-- Your task --
Copy each line that contains the string "pending", taking them from the material.

-- Input data --
/-- The module right after power good: module time 0, stage 1 of R470 begins, nothing resident. -/
def State.reset : State :=
  { boxes := { box := [], noted := [], consumed := 0 }
    port := { up := false, qps := [], rkeys := (List.range 8).map fun i => Config.draw i % 2 ^ 32, fragments := 0, badFrames := 0, udDropped := 0,
              longSends := 0, pausedTx := [], pausedRx := [], lastLldp := none, ptpSequence := 0, out := [] }
    log := { written := 0, readCount := 0, lost := 0, slots := [], recent := [], suppressed := 0 }
    counters := { suspects := 0, skipped := 0, recalls := 0, replays := 0, audits := 0, auditsDropped := 0,
                  faultsBefore := 0, faultsAfter := 0, dupAudits := 0, dupFaults := 0, memCorrected := 0,
                  memUncorrectable := 0, stagingCorrected := 0, stagingUncorrectable := 0, scrubPasses := 0,
                  marginRuns := 0, marginFailures := 0, heartbeatsMissed := 0, voidRows := 0 }
    monitor := { entries := [], written := 0, readCount := 0, lost := 0, slots := [], replaced := [], programmed := 0 }
    time := { t16 := 0, fine := 0, rate := 0, ppb := 0, lock := 0, everLocked := false, stepped := false, goodMs := 0,
              thetas := [], offset := 0, theta := 0, freq := 0, delay := 0, source := none, stratum := 0xFF, groupRef := none, master := none,
              withdrawn := false, groupHeard := [], machineHeard := [], ppsValid := false, refValid := false,
              gateLink := none, gateOffset := none, holdoverSince := 0, ppsLast := none, stamps := [], gateTheta := none }
    start := { powerGood := true, stage := 1, rom := false, slot := 0, holdupL := true, resetL := true, pwrGood := true,
               thermTrip := false, ppsOut := false, refOut := false, modPresentL := false, safe := false, hwTrip := false,
               memoryFailed := false, leftSafe := false, stageStart := 0 }
    mem := { window := [], flagged := [], flaggedStaging := [], settled := [], tried := [], scrubbed := 0, retired := [], seenCorrected := [], worn := [] }
    arrays := { addr := [], phys := [], remap := [], retired := [], loadHalves := [], freezeUntil := none, dutyUsed := 0, dutyStart := 0, macs := 0, freeUsed := 0,
                dutyWait := [], share := 40 }
    motifs := { table := [], loads := [], doneLoads := [], switches := [], layers := [] }
    seqs := { open_ := [], bindings := [], frames := [], binds := [], slow := [], short := [] }
    steps := { live := [], commitLevel := [], actWait := [] }
    data := { rotated := [], parts := [], tambour := [], tambourWait := [], wide := [], outs := [], audits := [], unitAudits := [], tambourUse := [] }
    attn := { latches := [], rows := [], closed := [], pipes := [], units := [], parts := [], merged := [], outs := [], written := [], slotsWait := [], compactWait := [], compactDue := [], sentRows := [] }
    knots := { knot := [], wakes := [], reply := .ok }
    fabric := { bride := [], route := [], light := [], peerLinks := [], groupLinks := [], heard := [],
                missing := [], reshape := none, topoReady := [], out := [], flits := [] }
    thermal := { sensor := [], level := 0, hotSince := none, coolSince := none, powerLevel := 0, lowMs := 0, shareGov := 40,
                 inputLow := false, powerW := 0, recentW := [], inputMv := 0, inputMa := 0, energyNj := 0, throttled := 0,
                 record14 := none }
    fw := { slotA := FwSlot.shipped, slotB := FwSlot.none, running := 0, boot := 0, pending := 0, failReason := 0, floor := 0, revoked := 0,
            lock := none, activation := none, holdSteps := false, serial := 0, mac := 0 }
    cfg := { slotA := { state := .current, image := [] }, slotB := { state := .empty, image := [] }, cur := MachineCfg.default,
             read := false, budget := 1200, breakQps := false }
    islands := { island := [], next := 0, due := 0, opened := 0, retry := 0, degraded := [] }
    take := { vacatedTo := none, mailbox := none, backBox := none, progress := 0, spareServes := none, spareOut := false,
              moves := [], syncSent := [], syncDue := [], synced := [], roles := [], refetch := [], unsent := [], farLost := [] }
    draws := 8
    pending := [] }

-- Task response --
    fw := { slotA := FwSlot.shipped, slotB := FwSlot.none, running := 0, boot := 0, pending := 0, failReason := 0, floor := 0, revoked := 0,
    pending := [] }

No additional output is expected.